When managers hold on to their best workers, they hurt the entire company.erhui1979—Getty Images

Given today’s strong labor market and longer hiring times, it makes sense that managers with a good team would want to hold on to their employees for as long as possible. More than half of all supervisors admit to hoarding talent, or preventing subordinates from pursuing jobs that would allow them to work with another manager, according to 2020 research from management consulting firm Gartner.
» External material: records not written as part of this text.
-- ==== Sys2Proof/Config.lean ====
section
/-! DEFINITION. The implementation parameters (spec 00_scope.md R7 to R11) and the free values.

The OPEN parameters of 92_eei_decisions.md (D3, D17, D18) and of 93_implementation_defined.md (I2) are the fields of
`Params`; a state of the machine carries one value of it, which no step changes (log entry 1). -/

namespace Sys2Proof

/-- R51, R52, D3: the order of a value's bits in the stream and of stream bits in a byte. -/
inductive BitOrder where
  | msbFirst
  | lsbFirst
deriving DecidableEq, Repr

/-- I2: what a BitChannel read answers when too few bits are there and the producer is still open.
`block`: wait for more bits or for the end of the stream. `short`: answer `SHORT`. -/
inductive Underrun where
  | block
  | short
deriving DecidableEq, Repr

/-- R7, R8, R11, R51, I2: the parameters of the model. `strCap = none` is the unbounded `STR_CAP`. -/
structure Params where
  wMinDyn  : Nat
  wMaxDyn  : Nat
  wFixed   : Nat
  bitOrder : BitOrder
  strCap   : Option Nat
  underrun : Underrun
deriving DecidableEq, Repr

/-- R7, D3, D18, I2: the normative values and defaults. -/
def Params.normative : Params :=
  { wMinDyn := 9, wMaxDyn := 16, wFixed := 12, bitOrder := .msbFirst, strCap := none, underrun := .block }

/-- R8: what other parameter values must satisfy. -/
abbrev Params.legal (p : Params) : Prop :=
  9 ≤ p.wMinDyn ∧ p.wMinDyn < p.wMaxDyn ∧ 9 ≤ p.wFixed

/-- R25, R26: `WMIN`, `WMAX` and `W` are 5-bit registers, so a width parameter is below 32 (log entry 2). -/
abbrev Params.fitsRegisters (p : Params) : Prop :=
  p.wMaxDyn < 32 ∧ p.wFixed < 32

/-- R9: `(WMIN, WMAX)` of a stream, by its fixed-width flag. -/
def Params.bounds (p : Params) (fixedWidth : Bool) : Nat × Nat :=
  if fixedWidth then (p.wFixed, p.wFixed) else (p.wMinDyn, p.wMaxDyn)

/-- R11: a finite `STR_CAP` is at least `2^WMAX - 255`, for both widths a stream can have. -/
abbrev Params.capLargeEnough (p : Params) : Prop :=
  ∀ c, p.strCap = some c → 2 ^ p.wMaxDyn - 255 ≤ c ∧ 2 ^ p.wFixed - 255 ≤ c

/-- R7: the sentinel code, called `R` by the spec. -/
def sentinelCode : Nat := 256

/-- R7: the first assignable code, and the counter's value after an init or a reset. -/
def firstCode : Nat := 257

/-- R7: the length of the header in bits. -/
def headerBits : Nat := 2

/-- R60, D25, I7: how many bits a short read takes from the channel is not fixed by the spec, and nothing can observe it.
A FREE VALUE: no body, so nothing can be proved about it. It is applied to the counter `State.freeUses` (log entry 12). -/
opaque Config.shortReadTakes : Nat → Nat

/-- R64 says what a `Lookup` of a non-empty string answers, and nothing of the empty string. A FREE VALUE, applied to the
counter `State.freeReplies` (log entry 24). -/
opaque Config.emptyLookup : Nat → Option Nat

/-- R176: ENC_START overwrites every register; R46: what `cur` then holds is undefined until the first byte. A FREE VALUE,
applied to the counter `Encoder.freeCurs` (log entry 4). -/
opaque Config.curAtStart : Nat → Str

/-- R176: the header step overwrites every register that DEC_START did not; R46: what `val` then holds is undefined until the
first codeword. A FREE VALUE, applied to the counter `Decoder.freeVals` (log entry 4). -/
opaque Config.valAtHeader : Nat → Str

end Sys2Proof
end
But supervisors who hoard talent are actually hurting their company by stunting internal mobility, according to a recent paper from researchers at Cornell and Pennsylvania State University, published in the Academy of Management Journal. They analyzed more than 96,700 internal applications submitted to more than 9,890 jobs posted within HealthCo, a large U.S.-based health services company, between 2014 and 2017. They found that managers who promoted members of their team at a higher rate the year prior to posting a job opening received an 8.91% increase in total internal applications, and a 11.58% increase in applications from high-performing employees. 

“When you open up opportunities for people to find different jobs in the organization, it’s super beneficial to the company, because then people move around to where their skills are most valuable,” says J.R. Keller, one of the paper’s coauthors.

“Most managers think it benefits them to hold on to their best talent,” he adds. “We actually show that it benefits them to let them go.”

Why managers hoard talent

It may seem nefarious to refuse to move or promote a great employee, but managers generally hold on to their workers for more practical reasons: They feel pressure to keep up with business demands, and fear that they won’t be able to do so with an understaffed team—even temporarily.  

“Some managers might be like: ‘Well, I don’t want to lose my all-star employee, because in the end, they make me look good, I’m more productive, I’m meeting my metrics,’” says Leticia Corona, a human capital management expert who’s held consulting roles at Deloitte and Accenture.

But companies suffer when individual managers hold onto employees longer than they should, as workers will become demotivated and want to leave the organization altogether. More than three-quarters of large companies have identified talent hoarding as a serious HR issue. And a minority of workers surveyed by Gallup in November 2023 thought their managers and employers were actively fostering their career growth. Just 32% of employees strongly agreed that there was someone at work who encouraged their development, and 33% said they’d received opportunities to learn and grow at work in the last year. That may be why only 20% reported being extremely satisfied with working at their company, and 17% reported being actively disengaged at work.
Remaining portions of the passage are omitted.